_What is needed_
Find the line containing "s.chg := by" in the entries below. Restate it and each line after it, word for word, up to and including the line containing "s.books := by".

Material provided Block Start

/-! ### logAt -/

section
variable (s : State) (d src : Nat) (code : LogCode) (data : List Nat) (flags : Nat)
@[simp] theorem State.logAt_pending : (s.logAt d src code data flags).pending = s.pending := by
  simp only [State.logAt]
  split <;> simp
@[simp] theorem State.logAt_freeIdx : (s.logAt d src code data flags).freeIdx = s.freeIdx := by
  simp only [State.logAt]
  split <;> simp
@[simp] theorem State.logAt_sent : (s.logAt d src code data flags).sent = s.sent := by
  simp only [State.logAt]
  split <;> simp
@[simp] theorem State.logAt_inForce : (s.logAt d src code data flags).inForce = s.inForce := by
  simp only [State.logAt]
  split <;> simp
@[simp] theorem State.logAt_chg : (s.logAt d src code data flags).chg = s.chg := by
  simp only [State.logAt]
  split <;> simp
@[simp] theorem State.logAt_heldW : (s.logAt d src code data flags).heldW = s.heldW := by
  simp only [State.logAt]
  split <;> simp
@[simp] theorem State.logAt_routes : (s.logAt d src code data flags).routes = s.routes := by
  simp only [State.logAt]
  split <;> simp
@[simp] theorem State.logAt_books : (s.logAt d src code data flags).books = s.books := by
  simp only [State.logAt]
  split <;> simp
@[simp] theorem State.logAt_sec : (s.logAt d src code data flags).sec = s.sec := by
  simp only [State.logAt]
  split <;> simp
@[simp] theorem State.logAt_ident : (s.logAt d src code data flags).ident = s.ident := by
  simp only [State.logAt]
  split <;> simp
@[simp] theorem State.logAt_units : (s.logAt d src code data flags).units = s.units := by
  simp only [State.logAt]
  split <;> simp
@[simp] theorem State.logAt_step : (s.logAt d src code data flags).step = s.step := by
  simp only [State.logAt]
  split <;> simp
@[simp] theorem State.logAt_fenceSelf : (s.logAt d src code data flags).fenceSelf = s.fenceSelf := by
  simp only [State.logAt]
  split <;> simp
@[simp] theorem State.logAt_retained : (s.logAt d src code data flags).retained = s.retained := by
  simp only [State.logAt]
  split <;> simp
@[simp] theorem State.logAt_tensors : (s.logAt d src code data flags).tensors = s.tensors := by
  simp only [State.logAt]
  split <;> simp
@[simp] theorem State.logAt_leader : (s.logAt d src code data flags).leader = s.leader := by
  simp only [State.logAt]
  split <;> simp
@[simp] theorem State.logAt_mxe : (s.logAt d src code data flags).mxe = s.mxe := by
  simp only [State.logAt]
  split <;> simp
@[simp] theorem State.logAt_gather : (s.logAt d src code data flags).gather = s.gather := by
  simp only [State.logAt]
  split <;> simp
@[simp] theorem State.logAt_vxe : (s.logAt d src code data flags).vxe = s.vxe := by
  simp only [State.logAt]
  split <;> simp
@[simp] theorem State.logAt_slots : (s.logAt d src code data flags).slots = s.slots := by
  simp only [State.logAt]
  split <;> simp
@[simp] theorem State.logAt_staging : (s.logAt d src code data flags).staging = s.staging := by
  simp only [State.logAt]
  split <;> simp
@[simp] theorem State.logAt_ports : (s.logAt d src code data flags).ports = s.ports := by
  simp only [State.logAt]
  split <;> simp
@[simp] theorem State.logAt_mem : (s.logAt d src code data flags).mem = s.mem := by
  simp only [State.logAt]
  split <;> simp
@[simp] theorem State.logAt_ctx : (s.logAt d src code data flags).ctx = s.ctx := by
  simp only [State.logAt]
  split <;> simp
@[simp] theorem State.logAt_history : (s.logAt d src code data flags).history = s.history := by
  simp only [State.logAt]
  split <;> simp
@[simp] theorem State.logAt_dieEnv : (s.logAt d src code data flags).dieEnv = s.dieEnv := by
  simp only [State.logAt]
  split <;> simp
@[simp] theorem State.logAt_fabric : (s.logAt d src code data flags).fabric = s.fabric := by
  simp only [State.logAt]
  split <;> simp
@[simp] theorem State.logAt_wtab : (s.logAt d src code data flags).wtab = s.wtab := by
  simp only [State.logAt]
  split <;> simp
@[simp] theorem State.logAt_dup : (s.logAt d src code data flags).dup = s.dup := by
  simp only [State.logAt]
  split <;> simp
@[simp] theorem State.logAt_digest : (s.logAt d src code data flags).digest = s.digest := by
  simp only [State.logAt]
  split <;> simp
@[simp] theorem State.logAt_power : (s.logAt d src code data flags).power = s.power := by
  simp only [State.logAt]
  split <;> simp
@[simp] theorem State.logAt_time : (s.logAt d src code data flags).time = s.time := by
  simp only [State.logAt]
  split <;> simp
@[simp] theorem State.logAt_cue : (s.logAt d src code data flags).cue = s.cue := by
  simp only [State.logAt]
  split <;> simp
@[simp] theorem State.logAt_ckpt : (s.logAt d src code data flags).ckpt = s.ckpt := by
  simp only [State.logAt]
  split <;> simp
@[simp] theorem State.logAt_resets : (s.logAt d src code data flags).resets = s.resets := by
  simp only [State.logAt]
  split <;> simp
@[simp] theorem State.logAt_fw : (s.logAt d src code data flags).fw = s.fw := by
  simp only [State.logAt]
  split <;> simp
@[simp] theorem State.logAt_hang : (s.logAt d src code data flags).hang = s.hang := by
  simp only [State.logAt]
  split <;> simp
@[simp] theorem State.logAt_io : (s.logAt d src code data flags).io = s.io := by
  simp only [State.logAt]
  split <;> simp
end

Material provided Block End

_Your response_
@[simp] theorem State.logAt_chg : (s.logAt d src code data flags).chg = s.chg := by
  simp only [State.logAt]
  split <;> simp
@[simp] theorem State.logAt_heldW : (s.logAt d src code data flags).heldW = s.heldW := by
  simp only [State.logAt]
  split <;> simp
@[simp] theorem State.logAt_routes : (s.logAt d src code data flags).routes = s.routes := by
  simp only [State.logAt]
  split <;> simp
@[simp] theorem State.logAt_books : (s.logAt d src code data flags).books = s.books := by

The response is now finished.